(Beginning of DATA EXCERPTS)

/-- End a strand's load in progress once it has its answers. -/
def Chip.tryEndLoad (c : Chip) (sid : Nat) : Chip :=
  match c.strand sid with
  | none => c
  | some t =>
    match t.load with
    | none => c
    | some p =>
      if c.loadReady p then
        match p.instr with
        | .sld f =>
          let c := match p.prod with
            | some q => c.dropProd sid q
            | none => c
          let r := sldFinish f c { t with load := none } p.got p.faults
          r.1.finish sid p.instr [] 0 r.2
        | _ =>
          match loadForm p.instr with
          | none => c
          | some o =>
            let r := o.finish c { t with load := none } sid p.got p.faults p.prod
            r.1.finish sid p.instr (markRegs o.sp o.f) (t.active o.f) r.2
      else c

/-- Whether a buffered bud read of a producer has a lane with reads that its owner has still to answer. -/
def CommitEntry.holdsLane (e : CommitEntry) (prod lane : Nat) : Bool :=
  match e.op with
  | .budRead rs q => q == prod && rs.any fun r => r.lane == lane
  | _ => false

/-- Bytes of a lane of a load of a deterministic context arrive: they land, or wait in the strand's buffer with those of a lane that has other
reads to come, since a lane that then fails has no effect (R375). -/
def Strand.takeBytes (t : Strand) (prod : Nat) (r : CellRead) (bs : List Byte) : Strand :=
  if t.buffer.any fun e => e.holdsLane prod r.lane then
    { t with buffer := t.buffer.map fun e => if e.holdsLane prod r.lane then { e with got := e.got ++ [(r.dest, bs)] } else e }
  else t.landFor prod r.dest bs

/-- A woken waiter's bytes reach its load (R163): one in progress, or the registers that wait for it. -/
def Chip.wake (c : Chip) (w : Waiter) (cellBytes : List Byte) : Chip :=
  let part (r : CellRead) : List Byte :=
    (cellBytes.drop r.off).take (match r.dest with
      | .vec _ _ n _ => n
      | .scalar _ n _ => n)
  match c.strand w.sid with
  | none => c
  | some t =>
    match t.load with
    | some p =>
      if p.prod == some w.prod then
        (c.setStrand w.sid { t with load := some { p with got := p.got ++ w.reads.map fun r => (r.dest, part r) } }).tryEndLoad w.sid
      else (c.setStrand w.sid (w.reads.foldl (fun t r => t.takeBytes w.prod r (part r)) t)).settle w.sid w.prod
    | none => (c.setStrand w.sid (w.reads.foldl (fun t r => t.takeBytes w.prod r (part r)) t)).settle w.sid w.prod

/-! ### Openings -/

/-- The opening entry of a cell: by context and canonical address, or by where the cell lies (R159). -/
def Chip.opening (c : Chip) (ctx : Nat) (cell : W64) (key : Nat) : Option Opening :=
  match c.openings.find? fun o => o.ctx == ctx && o.cell == cell with
  | some o => some o
  | none => c.openings.find? fun o => o.key == key

/-- Wait table entries of a die in use, by all contexts or by one (R159, R49). -/
def Chip.waitUsed (c : Chip) (die : Nat) : Nat :=
  (c.openings.filter fun o => o.die == die).length + (c.waiters.filter fun w => w.die == die).length
def Chip.waitUsedBy (c : Chip) (die ctx : Nat) : Nat :=
  (c.openings.filter fun o => o.die == die && o.ctx == ctx).length + (c.waiters.filter fun w => w.die == die && w.ctx == ctx).length

/-- Whether a die's wait table and the context's WAITQ have `n` entries free (R49, R161). -/
def Chip.waitRoom (c : Chip) (die ctx n : Nat) : Bool :=
  let q := ((c.ctx ctx).map fun x => x.waitQ).getD 0
  let q := if q = 0 then Config.waitEntries else q
  decide (c.waitUsed die + n ≤ Config.waitEntries) && decide (c.waitUsedBy die ctx + n ≤ q)
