/-- Where a saved group goes: in a deterministic context its own core; else R255 leaves any core of the partition where it fits, and the model takes
the lowest-numbered one (DESIGN CHOICE, log 116). -/
def Chip.restoreAt (c : Chip) (dies : List Nat) (det : Bool) (g : SavedGroup) (ts : List Strand) : Option (Nat × Nat) :=
  (if det then [g.group.core] else coresOf dies).findSome? fun k => (c.restoreTurn k det g ts).map fun d => (k, d)

/-- A register as its record holds it. -/
def VReg.restored (r : VReg) (bs : List Byte) (n : Nat) : VReg :=
  { r with lanes := BitVec.ofNat 4096 (leNat ((bs.drop (512 * n)).take 512)),
           side := BitVec.ofNat 128 (leNat ((bs.drop (4096 + 16 * n)).take 16)),
           tag := ElemType.ofCode (BitVec.ofNat 4 (fld (leNat ((bs.drop 4224).take 4)) (4 * n) 4)) }

/-- A stream counter as its record holds it; one that had produced its last value stays exhausted (log 65). -/
def restoredCounter (old v : Nat) : Nat := if old = 2 ^ 64 ∧ v = 0 then old else v

/-- A strand with what its record holds of it: resumption address, salt, MODE, FLAGS, RETIRED, the trap record, scalars, masks, stream
counters, registers below REGLIMIT, and the slots that hold contents, with their slot words (R146). Reserved bits of a register read as zero,
whatever the host has put there (R8). A claimed slot without contents has no image there and keeps its descriptor (log 78). -/
def Chip.restoredStrand (c : Chip) (at_ : Nat) (t : Strand) : Strand :=
  let w (o : Nat) : W64 := c.readWord .host (at_ + o)
  let wide (o : Nat) : W128 := BitVec.ofNat 128 (leNat (c.readPhys .host (at_ + o) 16))
  let regs := (List.range (t.regLimit / 8)).flatMap fun b =>
    let bs := c.readPhys .host (at_ + 0x1000 + 4352 * b) 4352
    (List.range 8).map fun n => (8 * b + n, (t.vreg (8 * b + n)).restored bs n)
  let ctr (d : Nat) : Sparse Nat := (List.range 128).map fun l =>
    (l, restoredCounter (t.counter d l) (w (0x400 + 16 * l + 8 * d)).toNat)
  { t with
    pc := if t.status = .frozen then t.pc else w 0x10
    salt := bits (w 0x18) 0 32
    mode := modeBits (w 0x20)
    flags := flagsBits (w 0x28)
    retired := w 0x50
    trapCause := causeBits (w 0x58)
    faultVa := w 0x60
    epc := epcBits (w 0x68)
    faultMask := wide 0x70
    sregs := (List.range 64).map fun i => (i, w (0x100 + 8 * i))
    kregs := (List.range 16).map fun i => (i, wide (0x300 + 16 * i))
    ctr0 := ctr 0
    ctr1 := ctr 1
    vregs := regs
    slots := t.slots.map fun x =>
      let bs := c.readPhys .host (at_ + 0x2B800 + 4672 * x.1) 4672
      if x.2.v then (x.1, { MapSlot.restored bs with d := false, fz := bit (wordAt bs 576) 23 }) else x }

/-- A strand on the core where its group is placed. -/
def Strand.moved (t : Strand) (core d slot : Nat) : Strand :=
  { t with core := core, quarter := turnQ d t.quarter, slot := slot, held := false,
           blocks := t.blocks.map fun b => { b with quarter := turnQ d b.quarter } }
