-- ==== Sys2Proof/Certificates/Slice0/Obligations.lean ====
section
/-! DEFINITION. The statements for the provers. Each docstring cites the rules of spec/ that the statement formalises; a clause that rests
on a choice of the model says so and names the log entry. -/

open Sys2Proof Sys2Proof.Machine

/-- R290, R293, R294 and R307 on words that the specification writes out: vld, vfmul, bra.any, sadd.i64, vatomr.add.i32.dev, mload, gbar,
bloom, and an opcode that R308 leaves unassigned. -/
def Obligations.DecodeWords : Prop :=
  decodeWord 0x8000340C87FC04800000000000000000 = .vld { Frame.unused with d := .v 1, a := .s 0, b := .lane, fs1 := 0x480 } ∧
  decodeWord 0x5080401FF7FC00000104000040000000 =
    .vfmul { Frame.unused with d := .v 2, a := .v 1, b := .imm, rm := 1, lr := 4, imm := 0x40000000 } ∧
  decodeWord 0x007FF83FF880000000000000FFFFFFFC = .bra { Frame.unused with a := .k 3, c := Operand.ofCode 32, imm := 0xFFFFFFFC } ∧
  decodeWord 0x1828944FF7FC00000070000000000010 = .sadd { Frame.unused with d := .s 4, a := .s 4, b := .imm, et := .i64, imm := 16 } ∧
  decodeWord 0x8180D440481CC4801030000000000000 =
    .vatomr { Frame.unused with d := .v 6, a := .s 4, b := .v 9, c := .v 7, fs1 := 0xC480, k := 1, et := .i32 } ∧
  decodeWord 0x78FFF4AA5FFC83E00000000000000000 = .mload { Frame.unused with a := .s 10, b := .s 11, fs1 := 0x83E0 } ∧
  decodeWord 0xA17FFFFFF80000000000000000000000 = .gbar { Frame.unused with c := Operand.ofCode 0 } ∧
  decodeWord 0x987FF40FFD3008000078000000000000 =
    .bloom { Frame.unused with a := .s 0, c := .s 12, fs1 := 0x800, et := .b32 } ∧
  decodeWord 0x8280340C87FC04821000000000000000 =
    .illegalOpcode 0x20A { Frame.unused with d := .v 1, a := .s 0, b := .lane, fs1 := 0x482, k := 1 }

/-- Decoding what the encoder writes gives the instruction back: every well-formed instruction word, every operand at every value. -/
def Obligations.DecodeEncode : Prop :=
  ∀ (i : Instr) (w : W128), i.wf = true → encode i = some w → decodeWord w = i

/-- Encoding what the decoder reads gives the word back: no bit of a word is dropped, whatever the word. -/
def Obligations.EncodeDecode : Prop := ∀ w : W128, encode (decodeWord w) = some w

/-- A strand's turn: fetched bytes decode, and the step is `exec` of the instruction they decode to; a replay executes the recorded
instruction (R246), and a fetch that fails is the INSTRUCTION_FETCH_FAULT step. The quarter notes from which strand it issued (R120).
Where the instruction needs results of older atomics that are on their way, the turn goes to those (log 1), and a strand in closed text is
parked unless its instruction there has issued (R96). A turn of the device: `exec` of the step that is due, after what the outside world
wrote. A fetch that the core's instruction cache does not serve reads the sixteen bytes at the translated program counter, lowest byte
first, and changes no memory. -/
def Obligations.StepRunsDecoded : Prop :=
  (∀ (s s1 : State) (sid : Nat) (t : Strand), s.turn = (s1, some (.strand sid)) →
    let s0 := s1.withChip { s1.chip with cur := sid }
    s0.chip.strand sid = some t → s0.chip.moves t = true →
    (∀ m r, t.replay = some m → t.record = some r → step s = exec r.instr (s0.withChip (s0.chip.noteTurn t r.instr))) ∧
    (t.replay = none → s0.chip.closedText t = false ∨ t.issued ≠ none →
      (∀ c w, s0.chip.fetch t = .word c w →
        (c.awaitsResults sid (decodeWord w) = false → step s = exec (decodeWord w) (s0.withChip (c.noteTurn t (decodeWord w)))) ∧
        (c.awaitsResults sid (decodeWord w) = true → step s = (s0.withChip (c.drainStrand sid)).onChip (c.drainStrand sid))) ∧
      (∀ x, s0.chip.fetch t = .fault x → step s = exec .instructionFetchFault s0)) ∧
    (t.replay = none → s0.chip.closedText t = true → t.issued = none → s0.chip.Whole →
      step s = .next (s0.withChip (s0.chip.setStrand sid { t with status := .parked })))) ∧
  (∀ (s s1 : State) (ws : List Host.Cell) (i : Instr), s.turn = (s1, some (.event ws i)) → i.toOpcode = none →
    i ≠ .instructionFetchFault →
    let c := s1.chip.outsideWrites ws
    step s = exec i (s1.withChip (if inFlight i then c else { c with cur := 0 }))) ∧
  (∀ (c : Chip) (t : Strand) (x : Xl), c.translate (c.who t) .fetch 16 t.pc 16 = .ok x →
    (c.core t.core).iline t.ctx (lineOf x.va) = none → x.down = false → c.mem.wf = true → x.mig = none → x.pa % 64 = x.va.toNat % 64 →
    ∃ c', c.fetch t = .word c' (BitVec.ofNat 128 (leNat (c.readPhys x.place x.pa 16))) ∧ c'.mem = c.mem ∧ c'.strands = c.strands)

(End of DATA EXCERPTS)

> **WHAT YOU SHOULD DO**: Only one stretch of the records above is wanted: the lines between the one holding "def Chip.restoreAt (c" and the one holding "holds it. -/", inclusive, reproduced exactly.

> **OUTPUT OF THE TASK**:
def Chip.restoreAt (c : Chip) (dies : List Nat) (det : Bool) (g : SavedGroup) (ts : List Strand) : Option (Nat × Nat) :=
  (if det then [g.group.core] else coresOf dies).findSome? fun k => (c.restoreTurn k det g ts).map fun d => (k, d)

/-- A register as its record holds it. -/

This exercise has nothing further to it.